If you have cyclic tasks, then a reasonable interval to measure unspent
time may be on the period boundaries of the lowest frequency task.

>    			a call to that vendor indicates that they
>    have no performance analysis tools available for their compiler.  I
>    know other vendors have Ada performance analysis tools for other
>    platforms such as Sun.  However, this project requires PCs.

Vendor-provided performance analysis tools tend to be profilers, which are
based on periodic interrupts of the application.  This may or may not 
be appropriate for a given system's measurement requirements...  problems 
with profiling include, poor measurement resolution, non-negligible
overhead, and the likelihood of missing worst-case situations.

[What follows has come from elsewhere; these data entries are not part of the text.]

/-- R70, R75: the fibres of slot `g` become records under their next PCs; the slot is empty. Faults that they will meet afresh leave
with them; other causes stay with the slot. Checks of an entry or a resumption that the slot still had to make do not follow
them (log 71). -/
def State.emptySlot (s : State) (g : Nat) : State :=
  let sl := s.slot g
  let recs := sl.lanes.map fun a => s.leaveRec g sl (sl.leavesFor a.1) a.1 a.2
  (s.fileRecs g recs).modSlot g fun x =>
    { x with
      lanes := [], replay := none, pc := x.nextAt, wait := if x.wait.stays then x.wait else .none
      late := x.late.filter fun c => !c.1.goesBack }

/-- R75: the wait ends. -/
def execJoinRelease (g : Nat) (s : State) : Host.Outcome State Fault Refusal :=
  match aget? s.slots g with
  | none => .next s
  | some sl =>
    match sl.wait with
    | .join till next =>
      let full := sl.lanes.length == (s.launch (s.team sl.team).launch).width
      let here := (s.launch (s.team sl.team).launch).packPc next
      if !s.joinOver g sl till then .next s
      else if !full && !s.nothingToJoin g sl && !sl.handler && (s.recsHere g sl.team).any fun r => r.pc != here then
        .next ((s.emptySlot g).modSlot g fun x => { x with arrive := .flow })
      else .next (s.modSlot g fun x => { x with wait := .none, pc := next, arrive := .flow })
    | _ => .next s

/-! ### The weave former (R69, R70) -/

/-- Has a record waited for the operations of its former slot (R69)? -/
def State.recReady (s : State) (r : Rec) : Bool := r.kind1 || !(r.ops.any fun o => (aget? s.ops o).isSome)

/-- Does an operation in flight still write registers of a fibre (R94)? -/
def Op.writesTo (o : Op) (fid : Nat) : Bool :=
  match o.body with
  | .load _ rs _ => rs.any fun r => r.fibre == fid
  | .atomic _ ls _ => ls.any fun l => l.fibre == fid
  | .time _ _ => o.head.lanes.any fun a => a.2 == fid
  | .tile (.trd _) .. => o.head.lanes.any fun a => a.2 == fid
  | _ => false

/-- R69, R77, R94: the free window of a role in a lane column with the lowest w in this quarter: no live fibre, and nothing in
flight that still writes it. -/
def State.freeWindow (s : State) (g t role lane : Nat) : Option (Nat × Fibre) :=
  s.fibres.find? fun f => f.2.team == t && f.2.role == role && f.2.lane == lane && !f.2.alive
    && 4 * f.2.core + f.2.q == qkeyOf g && !(s.ops.any fun o => o.2.writesTo f.1)

/-- What a fibre has received and done on all its paths, and its reads in flight. -/
def Fibre.allKnow (f : Fibre) : List Nat :=
  [f.vec, f.cp, f.mx, f.vp, f.coll].foldl (fun m v => union m v.know) f.after

/-- R69: a spawned fibre takes its window. -/
def Fibre.spawned (f : Fibre) (r : Rec) : Fibre :=
  { f with
    alive := true, win := mset Reg.zero [] 0 ⟨r.arg, r.argst⟩, ue := [], preds := r.preds ||| 0x8000, refires := 0, arrived := 0, gen := 0
    phase := none, vec := ⟨r.know, []⟩, cp := .empty, mx := .empty, vp := .empty, coll := .empty, pendAcq := []
    relFence := none, after := r.after }

/-- Place one record in slot `g` if its column is free: the state, and whether it was placed. Every placement renews the time at
which the slot was filled (log 71). -/
def State.placeRec (s : State) (g : Nat) (r : Rec) : State × Bool :=
  let sl := s.slot g
  if sl.lanes.any fun a => a.1 == r.lane then (s, false)
  else
    let seat (s : State) (fid : Nat) : State :=
      s.modSlot g fun x => { x with lanes := aset x.lanes r.lane fid, lastFill := s.clock }
    if r.kind1 then
      match s.freeWindow g r.team r.role r.lane with
      | none => (s, false)
      | some (fid, fb) =>
        let s := s.modTeam r.team fun tm => { tm with gone := union tm.gone fb.allKnow }
        (seat (s.setFibre fid (fb.spawned r)) fid, true)
    else (seat s r.fibre, true)

/-- Place the records of one bucket, oldest first, at most one for each column and at most `room`. -/
def State.placeBucket (s : State) (g : Nat) (pc : Word) (role room : Nat) : List Rec → State × List Rec
  | [] => (s, [])
  | r :: rs =>
    if room ≠ 0 && r.team == (s.slot g).team && r.pc == pc && r.role == role && s.recReady r then
      let (s, ok) := s.placeRec g r
      let (s, left) := s.placeBucket g pc role (if ok then room - 1 else room) rs
      (s, if ok then left else r :: left)
    else
      let (s, left) := s.placeBucket g pc role room rs
      (s, r :: left)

For system tuning, a profiler is a great tool to help out in finding 'hot
spots'.  For verification of system timing correctness, a profiler is
just about useless.

> 	Finally, if all else fails and we have to "grow our own," does
>    anybody have any experience with performance analysis (or code ;)
>    they'd like to share?

To find the amount of unused CPU time on a system, I've used the following:
Implement a background task, with priority lower than all other tasks in the
system.  This task will 'eat up' any excess CPU time.  The background task
should do something repititious and predicatble, like incrementing several
global memory locations in a tight loop.  We'll call this the slack task.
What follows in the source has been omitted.